◆ Exercise instructions ◆
Work through the data below and give the number of lines holding the word "step", without any other text.

(Exercise data begins)

/-- The proof of an Ephemeris against a configuration: the first failing check with its slot and port
(R62). -/
def proof (e : Eff) (entries : List (List Byte × Nat)) : Option (Nat × Nat × Nat) :=
  let w := fun o => leAt e.eph o 4
  let n := w 0 % 128
  let margin := bitsOf (w 0) 8 6
  let src := bitsOf (w 0) 16 2
  let p2 := w 4 % 2 ^ 21
  let p3 := w 8 % 2 ^ 21
  let p4 := w 12 % 2 ^ 21
  let u := n * 31250 * (100 - margin) / 100
  let slot := ephSlot e.eph
  let slots := List.range 64
  let enabled := slots.filter (fun i => (slot i).on)
  let endOf := fun i => (slot i).start + (slot i).budget
  let firstSlot := fun (p : Nat → Bool) => slots.find? p
  let scheds := (List.range 4).filter (fun p => bitAt (w (0x14 + 8 * p)) 31)
  if !(1 ≤ n && n ≤ 64 && (src = 0 || 32000 % n = 0) && src < 3
      && n = Regs.get e.regs (.tck .PERIOD_N) && src = Regs.get e.regs (.tck .CTRL_SRC)) then some (1, 0, 0)
  else if 50 < margin then some (2, 0, 0)
  else if !(0 < p2 && p2 ≤ p3 && p3 ≤ p4 && p4 < u) then some (3, 0, 0)
  else match firstSlot (fun i =>
      let s := slot i
      (s.enable && 5 ≤ s.kind) ||
      (s.on && !(1 ≤ s.budget && s.budget ≤ 2000000 &&
        (if s.kind = 1 then programExists entries s.pair s.program
         else if s.kind = 3 then calStepExists s.step
         else if s.kind = 4 then 1 ≤ s.step && s.step ≤ 4 else true)))) with
  | some i => some (4, i, 0)
  | none =>
  match firstSlot (fun i =>
      let s := slot i
      s.on && !(if s.kind = 1 then endOf i ≤ p2
        else if s.kind = 2 then p2 ≤ s.start && endOf i ≤ p3
        else p4 ≤ s.start && endOf i ≤ u)) with
  | some i => some (5, i, 0)
  | none =>
  match firstSlot (fun i => (slot i).on && enabled.any (fun j => j < i &&
      slotResource e.regs (slot i) = slotResource e.regs (slot j) &&
      (slot i).start < endOf j && (slot j).start < endOf i)) with
  | some i => some (6, i, 0)
  | none =>
  match firstSlot (fun i => (slot i).on && u < endOf i) with
  | some i => some (7, i, 0)
  | none =>
  match firstSlot (fun i =>
      let s := slot i
      s.safety && s.kind ≠ 0 && !(if s.kind = 1 then Regs.get e.regs (.eng (.PAIR_CFG_MODE s.pair)) = 0
        else s.kind ≤ 4)) with
  | some i => some (8, i, 0)
  | none =>
  match scheds.find? (fun p =>
      match portRate e.regs p with
      | none => true
      | some r => (n * 31250 + 20000) * r < (p3 + 2000) * r + (w (0x14 + 8 * p) % 2 ^ 24) * 8000) with
  | some p => some (9, 0, p)
  | none =>
  match scheds.find? (fun p =>
      match portRate e.regs p with
      | none => true
      | some r =>
        let g := w (0x10 + 8 * p) % 2 ^ 21
        g * r < (Regs.get e.regs (.mac (.FRAME_MAX_LEN p)) + 20) * 8000 || p3 < g) with
  | some p => some (10, 0, p)
  | none => none

/-! ### Safety-relevant differences -/

/-- The fields in which two stores differ. -/
def regsDiff (a b : List (Fld × Nat)) : List Fld :=
  ((a ++ b).map (·.1)).filter (fun f => Regs.get a f ≠ Regs.get b f)

/-- Whether a slot of SAFETY = 1 names a tick channel. -/
def safeChannel (eph : List Byte) (t : Nat) : Bool :=
  (List.range 64).any (fun n =>
    let s := ephSlot eph n
    s.safety && s.kind = 2 && s.channel = t)

/-- Whether a field is safety-relevant between two Ephemerides (R89, R184, R216, R320, R461). -/
def Fld.safetyRelevant (f : Fld) (ephA ephB : List Byte) : Bool :=
  match f with
  | .saf _ => true
  | .tck .PERIOD_N | .tck .CTRL_SRC => true
  | .par (.PORT_CFG_PRIMARY _) | .par (.PORT_CFG_FRAG_MODE _) | .par (.PORT_CFG_ROOT _)
  | .par (.PORT_CFG_MAX_BYTES _) | .par (.PORT_CFG_MAX_HDRS _) => true
  | .par (.PORT_DEFAULT_NOMATCH_CLASS _) | .par (.PORT_DEFAULT_NOMATCH_DROP _)
  | .par (.PORT_DEFAULT_FAIL_CLASS _) | .par (.PORT_DEFAULT_FAIL_DROP _) => true
  | .par (.FX_PROFILE_PROFILE _) | .par (.FX_WIN_OFFSET _ _) | .par (.FX_WIN_BIT _ _)
  | .par (.FX_WIN_WIDTH _ _) | .par (.FX_WIN_DEST _ _) | .par (.SAFE_MASK_MASK _ _) => true
  | .par .FRAG_CFG_AGE_TICKS | .par .FRAG_CFG_FREE_ON_LAST => true
  | .eng (.PAIR_CFG_MODE _) | .eng (.PAIR_CFG_BE_EN _) | .eng (.PAIR_CFG_TXC_EN _)
  | .eng (.BE_BIND_CLASS _) | .eng (.BE_BIND_PAIRS _) | .eng (.BE_BIND_PROGRAM _)
  | .eng (.BE_BIND_VALID _) => true
  | .dma (.VAT_QUOTA_RESERVE 1) | .dma (.VAT_QUOTA_LIMIT 1) => true
  | .dma (.TCH_CFG_MODE t) | .dma (.TCH_CFG_FUNC t) | .dma (.TCH_CFG_SRC t) | .dma (.TCH_CFG_SWAP_LINE t)
  | .dma (.TCH_CFG_SWAP_LINE_EN t) | .dma (.TCH_MBOX_LINE t) => safeChannel ephA t || safeChannel ephB t
  | .cal (.AGE_MAX_AGE _) | .cal .CFG_SPREAD_MAX | .cal .CFG_EYE_MIN_W => true
  | _ => false

/-- Whether the entry of a classification line yields the safety or the command class: the exact
entry's line, or the value line of a ternary entry (R89, R175 to R177). -/
def Eff.lineSafe (e : Eff) (l : Nat) : Bool :=
  let v := e.line (if l < 0x1400 then l else l - l % 2)
  bitAt (leAt v 32 4) 31 && (bitAt (leAt v 40 8) 9 || bitAt (leAt v 40 8) 10)

/-- The tables-region lines that two line stores list. -/
def linesOf (a b : List Host.Cell) : List Nat :=
  ((a ++ b).map (fun c => c.1 / 64 - tableLine 0)).eraseDups

/-- Whether the difference of two configurations is safety-relevant (R89). -/
def safetyDiff (a b : Eff) : Bool :=
  (regsDiff a.regs b.regs).any (fun f => f.safetyRelevant a.eph b.eph) ||
  (List.range 64).any (fun n =>
    ((ephSlot a.eph n).safety || (ephSlot b.eph n).safety) &&
      sliceB a.eph (0x40 + 16 * n) 16 ≠ sliceB b.eph (0x40 + 16 * n) 16) ||
  (linesOf a.lines b.lines).any (fun l =>
    a.line l ≠ b.line l && (l < 0x400 || a.lineSafe l || b.lineSafe l))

(Exercise data ends)

◆ Finished exercise ◆
2